Some medical conditions impact how much oxygen is in the blood. For example, a baby who is in distress during labor or delivery might not get sufficient blood to the brain. A lack of oxygen in the blood is known as hypoxemia. Individuals who have this condition can suffer damage to various organs in the body, including the brain, heart, lungs, limbs, and other internal organs.
When a patient shows up at the hospital or a doctor’s office with potential hypoxemia, getting them oxygen is critical. The longer the body goes without it, the worse the damage can be. Typically, a person’s arterial oxygen is 75 to 100 millimeters of mercury, and individuals with good oxygen will have a pulse oximeter reading of 95 to 100%. A person who has an arterial oxygen of less than 60 mm Hg or a pulse ox of 90% or less has low readings and needs supplemental support.
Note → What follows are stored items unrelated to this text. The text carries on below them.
-- ==== Sys2Proof/Machine/Bytes.lean ====
section
/-! DEFINITION. Byte order: integers, blocks and keys as byte sequences, all big-endian (rules R29 to
R31), and access to an operand sequence by index (rule R26). -/

namespace Sys2Proof.Machine

/-- `be(s)`: the integer whose big-endian bytes are `s` (spec/00_scope.md section 4). -/
def be : Bytes → Nat
  | [] => 0
  | b :: s => b.toNat * 256 ^ s.length + be s

/-- `bytes_be(v, n)`: the `n` big-endian bytes of `v` (spec/00_scope.md section 4); of a `v` that needs
more, the low ones. -/
def bytesBe (v : Nat) : Nat → Bytes
  | 0 => []
  | n + 1 => BitVec.ofNat 8 (v / 256 ^ n) :: bytesBe v n

/-- `MemRead(seq, i, n)`: bytes `seq[i .. i+n-1]` of an operand sequence (rule R26). -/
def memRead (s : Bytes) (i n : Nat) : Bytes := (s.drop i).take n

/-- The block whose byte sequence is `s` (rule R70: the primitive sees the operand's byte order). -/
def blockOfBytes (s : Bytes) : Block := BitVec.ofNat 128 (be s)

/-- The 16 bytes of a block. -/
def bytesOfBlock (b : Block) : Bytes := bytesBe b.toNat 16

/-- The key whose byte sequence is `s`. -/
def keyOfBytes (s : Bytes) : Key := BitVec.ofNat 256 (be s)

/-- The 32 bytes of a key. -/
def bytesOfKey (k : Key) : Bytes := bytesBe k.toNat 32

/-- Byte `k` of a block, byte 0 the most significant. -/
def blockByte (b : Block) (k : Fin 16) : Byte := b.extractLsb' (8 * (15 - k.val)) 8

/-- `blk(s, i)`: bytes `16*i .. 16*i+15` of `s` as a block (spec/00_scope.md section 4, rule R29). -/
def blk (s : Bytes) (i : Nat) : Block := blockOfBytes (memRead s (16 * i) 16)

/-- The whole blocks of a sequence in order: the reads `MemRead(data, 16*i, 16)` for
`i = 0 .. len(data)/16 - 1` (rule R26). -/
def blocksOf (s : Bytes) : List Block := (List.range (s.length / 16)).map (blk s)

/-- The result sequence that `MemWrite(out, 16*i, 16, c_i)` builds from the blocks in order
(rule R26). -/
def bytesOfBlocks (bs : List Block) : Bytes := bs.flatMap bytesOfBlock

end Sys2Proof.Machine
end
Many different conditions can lead to low oxygen levels. While the priority is often getting the person oxygen, the need to treat the underlying condition is also present. Some of the possible conditions that might cause hypoxemia include:
- Congenital heart defects
- Pulmonary edema
- Sleep apnea
- Pulmonary embolism
When a person doesn’t receive swift treatment, they might suffer from brain damage and other complications. This can dramatically impact their life. It is imperative that doctors take appropriate action in these cases. The patient might choose to seek compensation for the financial damages if they have to deal with impacts that stem from substandard medical care or negligence.